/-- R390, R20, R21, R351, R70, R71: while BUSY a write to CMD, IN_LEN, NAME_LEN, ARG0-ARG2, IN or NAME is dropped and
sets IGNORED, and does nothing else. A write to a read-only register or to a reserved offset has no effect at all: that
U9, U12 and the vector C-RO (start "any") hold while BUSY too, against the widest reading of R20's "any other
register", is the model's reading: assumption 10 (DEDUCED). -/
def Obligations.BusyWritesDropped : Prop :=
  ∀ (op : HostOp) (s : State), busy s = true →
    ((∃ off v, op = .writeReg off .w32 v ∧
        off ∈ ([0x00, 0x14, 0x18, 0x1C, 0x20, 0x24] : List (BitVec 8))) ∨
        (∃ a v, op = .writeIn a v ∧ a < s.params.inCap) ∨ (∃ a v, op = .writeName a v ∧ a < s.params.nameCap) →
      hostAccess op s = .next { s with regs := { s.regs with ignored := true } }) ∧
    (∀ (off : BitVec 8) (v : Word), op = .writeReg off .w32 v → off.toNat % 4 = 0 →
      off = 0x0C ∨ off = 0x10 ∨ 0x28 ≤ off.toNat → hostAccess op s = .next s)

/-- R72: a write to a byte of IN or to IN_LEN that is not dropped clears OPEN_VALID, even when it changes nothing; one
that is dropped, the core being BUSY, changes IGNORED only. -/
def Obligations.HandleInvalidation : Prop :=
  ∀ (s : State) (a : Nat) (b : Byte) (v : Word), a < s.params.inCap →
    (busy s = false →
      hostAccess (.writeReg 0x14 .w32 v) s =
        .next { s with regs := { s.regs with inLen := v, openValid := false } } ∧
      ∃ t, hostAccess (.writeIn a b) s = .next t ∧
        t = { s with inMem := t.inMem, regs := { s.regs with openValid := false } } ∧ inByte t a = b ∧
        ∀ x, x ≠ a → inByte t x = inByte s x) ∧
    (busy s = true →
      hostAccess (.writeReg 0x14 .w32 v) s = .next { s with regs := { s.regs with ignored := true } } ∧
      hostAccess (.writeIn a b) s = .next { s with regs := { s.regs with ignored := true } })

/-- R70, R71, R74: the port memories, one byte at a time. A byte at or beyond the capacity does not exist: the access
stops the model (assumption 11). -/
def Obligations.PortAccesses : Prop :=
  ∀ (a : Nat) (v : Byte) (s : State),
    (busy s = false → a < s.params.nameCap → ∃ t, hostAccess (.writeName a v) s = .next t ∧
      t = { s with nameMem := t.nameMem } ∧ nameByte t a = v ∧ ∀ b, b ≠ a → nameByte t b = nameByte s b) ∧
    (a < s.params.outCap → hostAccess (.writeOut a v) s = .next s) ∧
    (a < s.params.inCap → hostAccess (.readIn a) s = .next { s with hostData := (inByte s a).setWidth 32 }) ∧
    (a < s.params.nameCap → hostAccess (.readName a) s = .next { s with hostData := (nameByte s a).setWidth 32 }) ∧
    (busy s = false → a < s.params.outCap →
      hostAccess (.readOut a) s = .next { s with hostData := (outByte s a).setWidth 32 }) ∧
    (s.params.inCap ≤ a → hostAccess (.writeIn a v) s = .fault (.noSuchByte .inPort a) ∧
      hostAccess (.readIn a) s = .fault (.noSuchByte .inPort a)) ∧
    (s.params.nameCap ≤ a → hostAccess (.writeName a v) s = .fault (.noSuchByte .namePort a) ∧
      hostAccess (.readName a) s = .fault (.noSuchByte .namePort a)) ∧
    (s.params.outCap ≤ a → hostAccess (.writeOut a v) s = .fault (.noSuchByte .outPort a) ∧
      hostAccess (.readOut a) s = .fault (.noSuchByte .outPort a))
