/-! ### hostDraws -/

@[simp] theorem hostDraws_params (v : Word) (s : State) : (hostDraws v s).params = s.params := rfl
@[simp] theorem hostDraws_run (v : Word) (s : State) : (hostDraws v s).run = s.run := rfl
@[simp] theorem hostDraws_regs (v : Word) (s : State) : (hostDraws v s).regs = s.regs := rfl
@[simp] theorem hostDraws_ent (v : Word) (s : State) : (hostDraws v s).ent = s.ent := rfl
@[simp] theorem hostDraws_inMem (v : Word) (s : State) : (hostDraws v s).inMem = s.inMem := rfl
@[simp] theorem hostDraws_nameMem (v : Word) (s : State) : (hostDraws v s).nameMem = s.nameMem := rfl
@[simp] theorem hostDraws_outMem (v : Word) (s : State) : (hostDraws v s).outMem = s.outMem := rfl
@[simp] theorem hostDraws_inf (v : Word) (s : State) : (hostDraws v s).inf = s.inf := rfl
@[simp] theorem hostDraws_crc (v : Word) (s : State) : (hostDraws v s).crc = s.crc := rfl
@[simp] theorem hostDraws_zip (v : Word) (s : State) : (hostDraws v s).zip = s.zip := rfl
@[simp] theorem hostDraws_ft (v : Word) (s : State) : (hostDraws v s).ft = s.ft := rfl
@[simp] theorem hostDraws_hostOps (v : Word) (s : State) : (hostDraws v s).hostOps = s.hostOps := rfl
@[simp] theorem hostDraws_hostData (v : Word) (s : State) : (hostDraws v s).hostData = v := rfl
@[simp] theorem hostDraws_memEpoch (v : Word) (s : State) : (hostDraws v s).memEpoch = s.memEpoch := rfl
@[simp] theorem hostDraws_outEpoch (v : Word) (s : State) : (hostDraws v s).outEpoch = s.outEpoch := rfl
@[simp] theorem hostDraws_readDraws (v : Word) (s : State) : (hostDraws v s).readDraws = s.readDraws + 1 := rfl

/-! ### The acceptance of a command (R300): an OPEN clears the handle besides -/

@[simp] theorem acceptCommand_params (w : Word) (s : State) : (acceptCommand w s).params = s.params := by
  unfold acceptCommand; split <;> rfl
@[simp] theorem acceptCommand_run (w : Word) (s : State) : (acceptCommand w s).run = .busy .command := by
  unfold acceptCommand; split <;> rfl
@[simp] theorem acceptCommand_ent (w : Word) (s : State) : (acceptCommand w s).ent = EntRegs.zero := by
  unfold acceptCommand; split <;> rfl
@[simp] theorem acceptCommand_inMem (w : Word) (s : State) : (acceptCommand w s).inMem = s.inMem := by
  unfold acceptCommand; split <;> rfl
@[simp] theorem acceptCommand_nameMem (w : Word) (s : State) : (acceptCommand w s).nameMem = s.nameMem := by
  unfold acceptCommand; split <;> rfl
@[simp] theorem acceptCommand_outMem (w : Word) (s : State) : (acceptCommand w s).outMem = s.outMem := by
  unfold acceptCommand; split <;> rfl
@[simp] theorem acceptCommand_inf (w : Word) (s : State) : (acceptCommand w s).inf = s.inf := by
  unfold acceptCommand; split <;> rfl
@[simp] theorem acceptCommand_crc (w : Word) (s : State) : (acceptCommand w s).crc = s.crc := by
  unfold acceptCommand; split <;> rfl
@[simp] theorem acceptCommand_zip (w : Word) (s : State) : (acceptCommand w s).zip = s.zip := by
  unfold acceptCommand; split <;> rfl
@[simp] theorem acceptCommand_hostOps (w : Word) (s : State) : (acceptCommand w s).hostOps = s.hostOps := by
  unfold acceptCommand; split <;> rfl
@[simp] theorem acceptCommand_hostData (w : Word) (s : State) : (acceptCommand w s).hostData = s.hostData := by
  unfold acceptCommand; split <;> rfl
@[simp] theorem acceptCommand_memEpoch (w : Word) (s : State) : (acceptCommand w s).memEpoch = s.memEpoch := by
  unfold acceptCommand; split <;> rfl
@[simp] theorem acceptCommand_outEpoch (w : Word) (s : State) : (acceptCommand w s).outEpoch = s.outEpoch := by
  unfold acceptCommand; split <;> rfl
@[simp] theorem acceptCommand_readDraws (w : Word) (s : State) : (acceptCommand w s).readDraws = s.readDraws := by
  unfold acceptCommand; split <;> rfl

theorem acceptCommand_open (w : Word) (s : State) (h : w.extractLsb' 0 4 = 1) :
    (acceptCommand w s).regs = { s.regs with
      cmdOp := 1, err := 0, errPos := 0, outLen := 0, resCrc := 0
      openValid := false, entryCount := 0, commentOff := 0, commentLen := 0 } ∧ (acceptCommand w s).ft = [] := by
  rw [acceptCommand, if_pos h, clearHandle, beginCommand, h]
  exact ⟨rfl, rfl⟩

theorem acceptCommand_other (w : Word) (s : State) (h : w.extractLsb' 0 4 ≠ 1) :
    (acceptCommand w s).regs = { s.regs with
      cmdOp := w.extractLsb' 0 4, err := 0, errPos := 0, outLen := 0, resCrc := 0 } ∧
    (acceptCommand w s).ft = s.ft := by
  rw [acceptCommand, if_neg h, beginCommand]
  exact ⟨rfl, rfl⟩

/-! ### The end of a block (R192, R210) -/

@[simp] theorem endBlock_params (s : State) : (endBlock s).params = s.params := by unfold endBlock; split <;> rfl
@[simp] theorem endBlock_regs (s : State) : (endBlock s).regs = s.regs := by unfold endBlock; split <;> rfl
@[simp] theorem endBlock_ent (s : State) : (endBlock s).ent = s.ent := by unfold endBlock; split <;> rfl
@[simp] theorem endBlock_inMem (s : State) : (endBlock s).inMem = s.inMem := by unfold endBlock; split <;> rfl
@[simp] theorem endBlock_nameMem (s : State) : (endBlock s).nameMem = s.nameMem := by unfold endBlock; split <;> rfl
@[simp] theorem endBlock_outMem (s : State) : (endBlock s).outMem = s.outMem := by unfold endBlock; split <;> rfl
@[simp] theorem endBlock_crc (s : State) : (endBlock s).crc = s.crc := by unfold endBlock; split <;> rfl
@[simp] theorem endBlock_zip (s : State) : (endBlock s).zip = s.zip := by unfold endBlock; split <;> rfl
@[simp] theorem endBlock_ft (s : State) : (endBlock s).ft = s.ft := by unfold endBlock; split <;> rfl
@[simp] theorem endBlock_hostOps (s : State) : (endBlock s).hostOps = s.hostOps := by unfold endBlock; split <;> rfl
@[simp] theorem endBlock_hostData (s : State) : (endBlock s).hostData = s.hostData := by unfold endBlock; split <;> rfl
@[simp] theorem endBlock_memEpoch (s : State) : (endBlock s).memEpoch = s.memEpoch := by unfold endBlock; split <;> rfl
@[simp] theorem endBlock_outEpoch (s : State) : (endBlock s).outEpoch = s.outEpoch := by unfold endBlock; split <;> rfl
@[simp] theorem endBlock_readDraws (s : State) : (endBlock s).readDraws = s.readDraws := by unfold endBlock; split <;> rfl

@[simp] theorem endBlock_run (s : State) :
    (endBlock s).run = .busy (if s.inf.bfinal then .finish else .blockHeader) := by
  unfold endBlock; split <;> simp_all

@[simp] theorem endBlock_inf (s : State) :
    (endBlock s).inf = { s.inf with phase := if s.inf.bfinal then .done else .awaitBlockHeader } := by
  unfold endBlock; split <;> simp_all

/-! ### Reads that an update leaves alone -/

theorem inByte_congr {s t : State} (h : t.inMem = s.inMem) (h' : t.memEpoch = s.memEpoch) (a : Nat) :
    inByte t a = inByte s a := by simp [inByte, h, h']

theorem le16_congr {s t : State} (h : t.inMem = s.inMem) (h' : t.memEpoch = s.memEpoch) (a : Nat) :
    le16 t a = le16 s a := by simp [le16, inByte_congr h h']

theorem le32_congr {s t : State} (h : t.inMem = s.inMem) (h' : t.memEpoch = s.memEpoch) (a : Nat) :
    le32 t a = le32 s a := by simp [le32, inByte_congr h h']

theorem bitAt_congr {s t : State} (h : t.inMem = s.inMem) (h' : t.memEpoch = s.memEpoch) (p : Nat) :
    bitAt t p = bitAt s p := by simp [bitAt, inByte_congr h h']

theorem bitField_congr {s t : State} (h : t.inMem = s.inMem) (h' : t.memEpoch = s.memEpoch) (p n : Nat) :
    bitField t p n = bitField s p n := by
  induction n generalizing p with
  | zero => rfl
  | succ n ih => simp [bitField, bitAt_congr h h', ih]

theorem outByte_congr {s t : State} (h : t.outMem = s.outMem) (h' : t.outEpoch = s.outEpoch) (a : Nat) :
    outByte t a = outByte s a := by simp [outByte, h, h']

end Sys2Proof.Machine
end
##########
When a line of the entries contains the word "errPos", it counts toward the total; reply with that total alone.

→ RESULT OF THE EXERCISE
2